BTW: I need this list to spell-checker jazzy.

Riot
  • 103
rafalmag
  • 487

2 Answers2

40

Give this a try:

aspell -d pl dump master | aspell -l pl expand > my.dict

Edited to match corrections in comment.

8

For some languages, e.g. Italian, expanding is not enough and you will have to do some more processing to get a list of plain words.
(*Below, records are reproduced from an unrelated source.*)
-- ==== Sys2Proof/Laws/PerInstr.lean ====
section
/-! SUPPORT. The per-instruction family: the encoder's word count is the length R93 computes from the first word. -/

namespace Sys2Proof.Laws.EncodedLength

/-- The length of `i` in words is what its first word alone says (R90, R93). -/
def Statement (i : Instr) : Prop :=
  i.wf = true → ∃ w ws, encode i = w :: ws ∧ (encode i).length = wordLength w

theorem of_basic {o : BitVec 5} (ho : o ≠ 0) {b : DstOperand} {a : SrcOperand} (h : a.wf = true) :
    ∃ w ws, encodeBasic o b a = w :: ws ∧ (encodeBasic o b a).length = wordLength w :=
  ⟨basicWord o b a, srcWords a ++ dstWords b, rfl, (wordLength_basic ho b h).symm⟩

theorem of_special {so : BitVec 5} {a : SrcOperand} (h : a.wf = true) :
    ∃ w ws, encodeSpecial so a = w :: ws ∧ (encodeSpecial so a).length = wordLength w :=
  ⟨specialWord so a, srcWords a, rfl, (wordLength_special so h).symm⟩

theorem set (b : DstOperand) (a : SrcOperand) : Statement (.set b a) := fun h => of_basic (by decide) h
theorem add (b : DstOperand) (a : SrcOperand) : Statement (.add b a) := fun h => of_basic (by decide) h
theorem sub (b : DstOperand) (a : SrcOperand) : Statement (.sub b a) := fun h => of_basic (by decide) h
theorem mul (b : DstOperand) (a : SrcOperand) : Statement (.mul b a) := fun h => of_basic (by decide) h
theorem mli (b : DstOperand) (a : SrcOperand) : Statement (.mli b a) := fun h => of_basic (by decide) h
theorem div (b : DstOperand) (a : SrcOperand) : Statement (.div b a) := fun h => of_basic (by decide) h
theorem dvi (b : DstOperand) (a : SrcOperand) : Statement (.dvi b a) := fun h => of_basic (by decide) h
theorem mod (b : DstOperand) (a : SrcOperand) : Statement (.mod b a) := fun h => of_basic (by decide) h
theorem mdi (b : DstOperand) (a : SrcOperand) : Statement (.mdi b a) := fun h => of_basic (by decide) h
theorem and (b : DstOperand) (a : SrcOperand) : Statement (.and b a) := fun h => of_basic (by decide) h
theorem bor (b : DstOperand) (a : SrcOperand) : Statement (.bor b a) := fun h => of_basic (by decide) h
theorem xor (b : DstOperand) (a : SrcOperand) : Statement (.xor b a) := fun h => of_basic (by decide) h
theorem shr (b : DstOperand) (a : SrcOperand) : Statement (.shr b a) := fun h => of_basic (by decide) h
theorem asr (b : DstOperand) (a : SrcOperand) : Statement (.asr b a) := fun h => of_basic (by decide) h
theorem shl (b : DstOperand) (a : SrcOperand) : Statement (.shl b a) := fun h => of_basic (by decide) h
theorem ifb (b : DstOperand) (a : SrcOperand) : Statement (.ifb b a) := fun h => of_basic (by decide) h
theorem ifc (b : DstOperand) (a : SrcOperand) : Statement (.ifc b a) := fun h => of_basic (by decide) h
theorem ife (b : DstOperand) (a : SrcOperand) : Statement (.ife b a) := fun h => of_basic (by decide) h
theorem ifn (b : DstOperand) (a : SrcOperand) : Statement (.ifn b a) := fun h => of_basic (by decide) h
theorem ifg (b : DstOperand) (a : SrcOperand) : Statement (.ifg b a) := fun h => of_basic (by decide) h
theorem ifa (b : DstOperand) (a : SrcOperand) : Statement (.ifa b a) := fun h => of_basic (by decide) h
theorem ifl (b : DstOperand) (a : SrcOperand) : Statement (.ifl b a) := fun h => of_basic (by decide) h
theorem ifu (b : DstOperand) (a : SrcOperand) : Statement (.ifu b a) := fun h => of_basic (by decide) h
theorem adx (b : DstOperand) (a : SrcOperand) : Statement (.adx b a) := fun h => of_basic (by decide) h
theorem sbx (b : DstOperand) (a : SrcOperand) : Statement (.sbx b a) := fun h => of_basic (by decide) h
theorem sti (b : DstOperand) (a : SrcOperand) : Statement (.sti b a) := fun h => of_basic (by decide) h
theorem std (b : DstOperand) (a : SrcOperand) : Statement (.std b a) := fun h => of_basic (by decide) h
theorem reservedBasic18 (b : DstOperand) (a : SrcOperand) : Statement (.reservedBasic18 b a) := fun h => of_basic (by decide) h
theorem reservedBasic19 (b : DstOperand) (a : SrcOperand) : Statement (.reservedBasic19 b a) := fun h => of_basic (by decide) h
theorem reservedBasic1c (b : DstOperand) (a : SrcOperand) : Statement (.reservedBasic1c b a) := fun h => of_basic (by decide) h
theorem reservedBasic1d (b : DstOperand) (a : SrcOperand) : Statement (.reservedBasic1d b a) := fun h => of_basic (by decide) h
theorem jsr (a : SrcOperand) : Statement (.jsr a) := fun h => of_special h
theorem int (a : SrcOperand) : Statement (.int a) := fun h => of_special h
theorem iag (a : SrcOperand) : Statement (.iag a) := fun h => of_special h
theorem ias (a : SrcOperand) : Statement (.ias a) := fun h => of_special h
theorem rfi (a : SrcOperand) : Statement (.rfi a) := fun h => of_special h
theorem iaq (a : SrcOperand) : Statement (.iaq a) := fun h => of_special h
theorem hwn (a : SrcOperand) : Statement (.hwn a) := fun h => of_special h
theorem hwq (a : SrcOperand) : Statement (.hwq a) := fun h => of_special h
theorem hwi (a : SrcOperand) : Statement (.hwi a) := fun h => of_special h
theorem reservedSpecial00 (a : SrcOperand) : Statement (.reservedSpecial00 a) := fun h => of_special h
theorem reservedSpecial02 (a : SrcOperand) : Statement (.reservedSpecial02 a) := fun h => of_special h
theorem reservedSpecial03 (a : SrcOperand) : Statement (.reservedSpecial03 a) := fun h => of_special h
theorem reservedSpecial04 (a : SrcOperand) : Statement (.reservedSpecial04 a) := fun h => of_special h
theorem reservedSpecial05 (a : SrcOperand) : Statement (.reservedSpecial05 a) := fun h => of_special h
theorem reservedSpecial06 (a : SrcOperand) : Statement (.reservedSpecial06 a) := fun h => of_special h
theorem reservedSpecial07 (a : SrcOperand) : Statement (.reservedSpecial07 a) := fun h => of_special h
theorem reservedSpecial0d (a : SrcOperand) : Statement (.reservedSpecial0d a) := fun h => of_special h
theorem reservedSpecial0e (a : SrcOperand) : Statement (.reservedSpecial0e a) := fun h => of_special h
theorem reservedSpecial0f (a : SrcOperand) : Statement (.reservedSpecial0f a) := fun h => of_special h
theorem reservedSpecial13 (a : SrcOperand) : Statement (.reservedSpecial13 a) := fun h => of_special h
theorem reservedSpecial14 (a : SrcOperand) : Statement (.reservedSpecial14 a) := fun h => of_special h
theorem reservedSpecial15 (a : SrcOperand) : Statement (.reservedSpecial15 a) := fun h => of_special h
theorem reservedSpecial16 (a : SrcOperand) : Statement (.reservedSpecial16 a) := fun h => of_special h
theorem reservedSpecial17 (a : SrcOperand) : Statement (.reservedSpecial17 a) := fun h => of_special h
theorem reservedSpecial18 (a : SrcOperand) : Statement (.reservedSpecial18 a) := fun h => of_special h
theorem reservedSpecial19 (a : SrcOperand) : Statement (.reservedSpecial19 a) := fun h => of_special h
theorem reservedSpecial1a (a : SrcOperand) : Statement (.reservedSpecial1a a) := fun h => of_special h
theorem reservedSpecial1b (a : SrcOperand) : Statement (.reservedSpecial1b a) := fun h => of_special h
theorem reservedSpecial1c (a : SrcOperand) : Statement (.reservedSpecial1c a) := fun h => of_special h
theorem reservedSpecial1d (a : SrcOperand) : Statement (.reservedSpecial1d a) := fun h => of_special h
theorem reservedSpecial1e (a : SrcOperand) : Statement (.reservedSpecial1e a) := fun h => of_special h
theorem reservedSpecial1f (a : SrcOperand) : Statement (.reservedSpecial1f a) := fun h => of_special h

end Sys2Proof.Laws.EncodedLength
end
This is the command I use to get a list of words in Italian (note that it will take some time to perform):

aspell -d it dump master | aspell -l it expand | sed "s/\w*'//g;s/ \+/\n/g" |
awk '{ print tolower($0) }' | uniq > wordlist.txt

Breaking the pipeline

Aspell expansion:

  • aspell -d it dump master | aspell -l it expand > list1
a
ab
abaco Quell'Abaco quell'Abaco quell'abaco Quest'Abaco quest'Abaco quest'abaco D'Abaco d'Abaco d'abaco Coll'Abaco coll'Abaco coll'abaco Sull'Abaco sull'Abaco sull'abaco Nell'Abaco nell'Abaco nell'abaco Dall'Abaco dall'Abaco dall'abaco Dell'Abaco dell'Abaco dell'abaco All'Abaco all'Abaco all'abaco L'Abaco l'Abaco l'abaco Bell'Abaco bell'Abaco bell'abaco Brav'Abaco brav'Abaco brav'abaco abachi
Abacuc
...

Remove any chars up to an apostrophe (included):

  • sed "s/\w*'//g" list1 > list2
a
ab
abaco Abaco Abaco abaco Abaco Abaco abaco Abaco Abaco abaco Abaco Abaco abaco Abaco Abaco abaco Abaco Abaco abaco Abaco Abaco abaco Abaco Abaco abaco Abaco Abaco abaco Abaco Abaco abaco Abaco Abaco abaco Abaco Abaco abaco abachi
Abacuc
...

Break lines on space(s):

  • sed "s/ \+/\n/g" list2 > list3
a
ab
abaco
Abaco
...

Lowercase the whole content in order to use uniq without sorting:

  • awk '{ print tolower($0) }' list3 > list4
a
ab
abaco
abaco
...

Remove duplicates:

  • uniq list4 > list5
a
ab
abaco
abachi
...
etuardu
  • 867